**REQUIREMENT:**
Here is the task for the records below: repeat exactly the lines from the one with "wlPages := if" to the one with "def commitSegment (seg", both included, and nothing else.

**INPUT DATA:**
********

/-- A flush of the DRAM journal begun (R432): it waits, counted once, and a checkpoint starts, while the ring has no room. -/
def startFlush (s : State) : State :=
  let es := takeBody 524288 s.med.entries
  let seg := makeSegment false (bodyLen es) es s
  if ringFits seg.pages s then
    let now := timeUs s
    let w : SegWrite := { seg := seg, page := 0, left := [], committed := false }
    issueSegPage (onMed (fun m => { m with
      entries := m.entries.drop es.length, flushDue := false, flushWaits := false, lastFlush := now, nextSeg := m.nextSeg + 1
      writing := some w }) s)
  else
    let s := if s.med.flushWaits then s else onMedCounts (fun c => { c with journalWait := wrap64 (c.journalWait + 1) }) s
    startCkpt (onMed (fun m => { m with flushWaits := true }) s)

/-- Whether the media manager has a map (R449). -/
def mediaUp (s : State) : Bool := s.med.state == .ready || s.med.state == .readOnly

/-- JOURNAL_FLUSH: one segment at a time (R432). -/
def tryFlush (s : State) : State := if mediaUp s && s.med.writing.isNone && flushNow s then startFlush s else s

/-- A metadata segment written at once, in the next place of segment order (R430, R432). -/
def writeMeta (bytes : Nat) (s : State) : State :=
  let seg := makeSegment true bytes [] s
  onMedCounts (fun c => { c with segments := wrap64 (c.segments + 1) }) (onMed (fun m => { m with
    nextSeg := m.nextSeg + 1, segs := m.segs ++ [seg] }) s)

/-! Durable groups (R178, R179). -/

/-- Whether a program of a group's own crates is still to come. -/
def groupPending (h csn : Nat) (s : State) : Bool :=
  s.med.waiting.any (fun e => e.1.handle == h && e.1.csn == csn && e.2 == .index) ||
  s.med.luns.any fun e => e.2.ops.any fun o => match o.work with
    | .program _ t why => t.handle == h && t.csn == csn && why == .index
    | _ => false

/-- The GROUP entry of each published group appended once its pages are written, in order for each index (R178, R179). -/
def queueGroups (s : State) : State :=
  s.grp.published.foldl (fun s p =>
    let first := s.grp.published.find? fun x => x.handle == p.handle && !x.queued
    if p.queued || first.any (fun x => x.index.csn != p.index.csn) || groupPending p.handle p.index.csn s then s
    else
      let mark : Published → Published := fun x => { x with queued := true }
      journal (.group p.handle p.index.csn p.bytes) (onMut (fun m => { m with
        published := updWhere (fun x => x.handle == p.handle && x.index.csn == p.index.csn) mark m.published }) s)) s

/-- A group durable: what flash holds of its index, and its completion if one waits (R178, R179). -/
def makeDurable (h csn : Nat) (s : State) : State :=
  match s.grp.published.find? fun x => x.handle == h && x.index.csn == csn && x.queued with
  | none => s
  | some p =>
    let s := onMut (fun m => { m with
      published := m.published.erase p
      kept := tmod (fun old => { p.index with filters := old.filters, failed := old.failed }) m.kept h }) s
    match p.waiter with
    | none => s
    | some w => finish w.ref w.resultOk stOk w.count w.detail w.result s

/-! Commit (R430, R431, R433). -/

/-- A committed entry takes effect (R431, R438). -/
def applyEntry (s : State) (e : JEntry) : State :=
  match e with
  | .map lpn ppn => onMed (fun m => { m with durMap := tput m.durMap lpn ppn }) s
  | .trim first count w =>
    onMed (fun m => { m with
      durMap := m.durMap.filter fun e => !(first ≤ e.1 && e.1 < first + count), trims := m.trims ++ [(first, count, w)] }) s
  | .reloc lpn new old gc cold =>
    let s := onMed (fun m => { m with
      map := if tget? m.map lpn = some old then tput m.map lpn new else m.map
      durMap := if tget? m.durMap lpn = some old then tput m.durMap lpn new else m.durMap }) s
    onMedCounts (fun c => { c with
      gcPages := if gc then wrap64 (c.gcPages + 1) else c.gcPages
      wlPages := if cold then wrap64 (c.wlPages + 1) else c.wlPages }) s
  | .group h csn _ => makeDurable h csn s
  | .ckptCommit n _ =>
    if s.med.running.any (·.num == n) then (anchorLuns n s).foldl (fun s u => issueOp u (.anchor n) s) s else s
  | .block _ _ _ | .super _ _ _ _ | .ckptBegin _ => s

/-- A segment committed (R430). -/
def commitSegment (seg : Segment) (s : State) : State :=
  let s := onMedCounts (fun c => { c with segments := wrap64 (c.segments + 1) })
    (onMed (fun m => { m with segs := m.segs ++ [seg] }) s)
  sweepEmpty (seg.entries.foldl applyEntry s)

/-- A page of the segment programmed on a LUN, or that LUN lost: the commit page commits the segment on its first mirror; the
next page begins when both mirrors have this one (R430, R432). -/
def segPageDone (u : Nat) (programmed : Bool) (s : State) : State :=
  match s.med.writing with
  | none => s
  | some w =>
    let w := { w with left := w.left.erase u }
    let last := w.page + 1 = w.seg.pages
    let now := last && programmed && !w.committed
    let w := { w with committed := w.committed || now }
    let s := onMed (fun m => { m with writing := some w }) s
    let s := if now then commitSegment w.seg s else s
    if !w.left.isEmpty then s
    else if last then onMed (fun m => { m with writing := none }) s
    else issueSegPage (onMed (fun m => { m with writing := some { w with page := w.page + 1 } }) s)

/-- The anchor of a checkpoint programmed: it counts, what came before it is freed, and MED_CHECKPOINT completes (R433,
R447). -/
def anchorDone (n : Nat) (s : State) : State :=
  match s.med.running with
  | none => s
  | some k =>
    if k.num ≠ n then s
    else
      let waiters := s.med.ckptWaiters
      let s := onMed (fun m => { m with
        ckpt := n, ckptPages := k.pages, running := none, ckptWaiters := []
        segs := m.segs.filter fun x => k.beginSeg ≤ x.seq }) s
      sweepEmpty (waiters.foldl (fun s c => complete c stOk 0 n [] s) s)

/-- A checkpoint not committed 30 s after its start is abandoned: its pages are garbage (R433). -/
def abandonCkpt (s : State) : State :=
  match s.med.running with
  | none => s
  | some k =>
    if k.start + 30000000 ≤ timeUs s then
      sweepEmpty (onMed (fun m => { m with running := none, entries := m.entries.filter fun e => match e with
        | .ckptCommit n _ => n != k.num
        | _ => true }) s)
    else s

/-! The end of an operation (R421, R443). -/

/-- The first operation of a LUN taken off; the reads of its queue go on, then the next operation (R424). -/
def dropOp (u : Nat) (s : State) : State :=
  let now := timeUs s
  beginArray u (onLun u (fun l => startHead now { l with ops := l.ops.drop 1 }) s)

/-- A program failed: its data goes to the next page of its stream, and its block is retired (R443). -/
def programFailed (u ppn : Nat) (t : Tag) (why : ProgFor) (s : State) : State :=
  let s := flashFail t.lpn ppn u (tagPart t s) s
  let s := retireBlock (ppnBlock ppn s) s
  if why = .parity then s else program t why s

/-- An erase ended (R421, R443): FREE with its count one higher, or RETIRED. -/
def eraseDone (u b : Nat) (ok : Bool) (s : State) : State :=
  if ok then
    let n := (getNand b s).erases + 1
    let s := onMed (fun m => { m with pages := m.pages.filter fun e => ppnBlock e.1 s != b }) s
    let s := setBlock b .free n (onMedCounts (fun c => { c with erases := wrap64 (c.erases + 1) }) s)
    let s := if n = pfCycles s then fileRec (mkRec 0x1B 0 4 (locFlash 0xFFFFFFFF (ppnOf b 0 s) u 0xFF)) s else s
    retryWaiting s
  else retireBlock b (flashFail 0xFFFFFFFF (ppnOf b 0 s) u 0xFF s)

/-- What the end of an operation brings. -/
def opEffect (u : Nat) (w : OpWork) (ok : Bool) (s : State) : State :=
  match w with
  | .program ppn t why =>
    if ok then queueGroups (landProgram ppn t why s) else programFailed u ppn t why s
  | .segPage => if ok then segPageDone u true (countProgram s) else issueOp u .segPage s
  | .anchor n => if ok then anchorDone n (countProgram s) else issueOp u (.anchor n) s
  | .erase b => eraseDone u b ok s

/-- A program or an erase of a LUN ends; `isErase` says which the event is. A suspended one does not end. -/
def endOp (isErase : Bool) (u : Nat) (ok : Bool) (s : State) : State :=
  match (getLun u s).ops with
  | [] => s
  | o :: _ =>
    let erases := match o.work with
      | .erase _ => true
      | _ => false
    if !o.started || o.suspended || erases != isErase then s else opEffect u o.work ok (dropOp u s)

/-! Failed LUNs (R443). -/

/-- Valid pages of a LUN that a rebuild can bring back. -/
def rebuildPages (u : Nat) (s : State) : List Nat :=
  (validPages (fun ppn _ => ppnLun ppn s == u) s).filter fun ppn => stripeWhole ppn s

/-- An operation of a LUN that failed, taken up elsewhere (R443). -/
def orphanOp (u : Nat) (s : State) (o : LunOp) : State :=
  match o.work with
  | .program _ t why => if why = .parity then s else program t why s
  | .segPage => segPageDone u false s
  | .anchor n => if (anchorLuns n s).isEmpty then anchorDone n s else s
  | .erase _ => s

/-- A LUN marked FAILED: its operations move, and every valid page of it is rebuilt through RELOC (R443). -/
def failLun (u : Nat) (s : State) : State :=
  if lunCount s ≤ u || !lunAlive u s then s
  else
    let ops := (getLun u s).ops
    let s := onLun u (fun l => { l with state := .failed, ops := [] }) s
    let s := flashFail 0xFFFFFFFF 0xFFFFFFFF u 0xFF s
    let s := ops.foldl (orphanOp u) s
    checkCapacity ((rebuildPages u s).foldl (copyPage false false) s)

/-! Garbage collection and cold relocation (R423, R437, R438). -/

/-- The CLOSED superblocks: full, of no stream, none of them being emptied. -/
def closedSupers (s : State) : List (Nat × Super) :=
  s.med.supers.filter fun e => !inStream e.1 s && !s.med.victims.contains e.1

/-- A superblock emptied by garbage collection: its valid pages copied through RELOC (R437, R438). -/
def emptySuper (sb : Nat) (s : State) : State :=
  let s := onMed (fun m => { m with victims := m.victims ++ [sb] }) s
  sweepEmpty ((superValid sb s).foldl (copyPage true false) s)

/-- The first of the pairs with the smallest number. -/
def leastBy : List (Nat × Nat) → Option Nat
  | [] => none
  | x :: xs => some (xs.foldl (fun a b => if b.2 < a.2 then b else a) x).1

/-- Garbage collection in a stripe set: below GC_LOW, and on until GC_HIGH, the CLOSED superblock of any set with the fewest
valid pages is emptied (R437). -/
def collect (i : Nat) (s : State) : State :=
  let free := freeSupers i s
  if !mediaUp s || setCount s ≤ i then s
  else if s.med.gcHigh ≤ free then onMed (fun m => { m with collecting := m.collecting.filter (· != i) }) s
  else if free < s.med.gcLow || s.med.collecting.contains i then
    let s := onMed (fun m => { m with collecting := if m.collecting.contains i then m.collecting else i :: m.collecting }) s
    match leastBy ((closedSupers s).map fun e => (e.1, (superValid e.1 s).length)) with
    | some sb => emptySuper sb s
    | none => s
  else s

/-- Erase counts of the blocks that are not RETIRED. -/
def eraseCounts (s : State) : List Nat :=
  let listed := (s.med.blocks.filter fun e => e.2.state != .retired).map (·.2.erases)
  if s.med.blocks.length < blockCount s then s.med.eraseBase :: listed else listed

/-- Lowest erase count (R423, R447). -/
def eraseMin (s : State) : Nat :=
  match eraseCounts s with
  | [] => 0
  | c :: cs => cs.foldl min c

/-- Highest erase count (R423, R447). -/
def eraseMax (s : State) : Nat := (eraseCounts s).foldl max 0

/-- Mean erase count of a superblock's blocks, in thousandths. -/
def superWear (x : Super) (s : State) : Nat :=
  (x.members.map fun b => (getNand b s).erases).foldl (· + ·) 0 * 1000 / x.members.length

/-- The superblock that cold relocation empties next (R423): the CLOSED one with the lowest mean erase count, while the spread
exceeds 2,000 and a CLOSED superblock holds a block at the lowest count. -/
def pickCold (s : State) : State :=
  let low := eraseMin s
  let cands := closedSupers s
  let holds := cands.any fun e => e.2.members.any fun b => (getNand b s).erases == low && (getNand b s).state != .retired
  if low + 2000 < eraseMax s && holds then
    match leastBy (cands.map fun e => (e.1, superWear e.2 s)) with
    | some sb =>
      let pages := superValid sb s
      sweepEmpty (onMed (fun m => { m with wlActive := true, victims := m.victims ++ [sb], coldLeft := pages }) s)
    | none => s
  else onMed (fun m => { m with wlActive := false }) s

/-- Cold data relocated (R423): at most WL_RATE pages in a millisecond. -/
def relocateCold (s : State) : State :=
  let now := timeUs s
  if !mediaUp s || now < s.med.coldAt + 1000 then s
  else
    let s := if s.med.coldLeft.isEmpty then pickCold s else s
    (s.med.coldLeft.take s.med.wlRate).foldl (copyPage false true)
      (onMed (fun m => { m with coldLeft := m.coldLeft.drop m.wlRate, coldAt := now }) s)

/-! Rows. -/

/-- FLASH_PROGRAM_COMPLETE (R443; GROUP_DURABLE, R178). -/
def execFlashProgramComplete (lun : Nat) (ok : Bool) (s : State) : Host.Outcome State Fault Refusal :=
  .next (endOp false lun ok s)

/-- FLASH_ERASE_COMPLETE (R421, R443). -/
def execFlashEraseComplete (lun : Nat) (ok : Bool) (s : State) : Host.Outcome State Fault Refusal :=
  .next (endOp true lun ok s)

/-- LUN_FAILED (R443). -/
def execLunFailed (lun : Nat) (s : State) : Host.Outcome State Fault Refusal := .next (failLun lun s)

/-- JOURNAL_FLUSH (R432). -/
def execJournalFlush (now : Nat) (s : State) : Host.Outcome State Fault Refusal := .next (tryFlush (atTime now s))

/-- Whether a checkpoint starts of itself (R433). -/
def ckptDue (s : State) : Bool := mediaUp s && s.med.lastCkpt + 1000000 * s.med.ckptS ≤ timeUs s

/-- CHECKPOINT_START (R433). -/
def execCheckpointStart (now : Nat) (s : State) : Host.Outcome State Fault Refusal :=
  let s := atTime now s
  .next (if ckptDue s then startCkpt s else s)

********

**SOLVED PROBLEM:**
      wlPages := if cold then wrap64 (c.wlPages + 1) else c.wlPages }) s
  | .group h csn _ => makeDurable h csn s
  | .ckptCommit n _ =>
    if s.med.running.any (·.num == n) then (anchorLuns n s).foldl (fun s u => issueOp u (.anchor n) s) s else s
  | .block _ _ _ | .super _ _ _ _ | .ckptBegin _ => s

/-- A segment committed (R430). -/
def commitSegment (seg : Segment) (s : State) : State :=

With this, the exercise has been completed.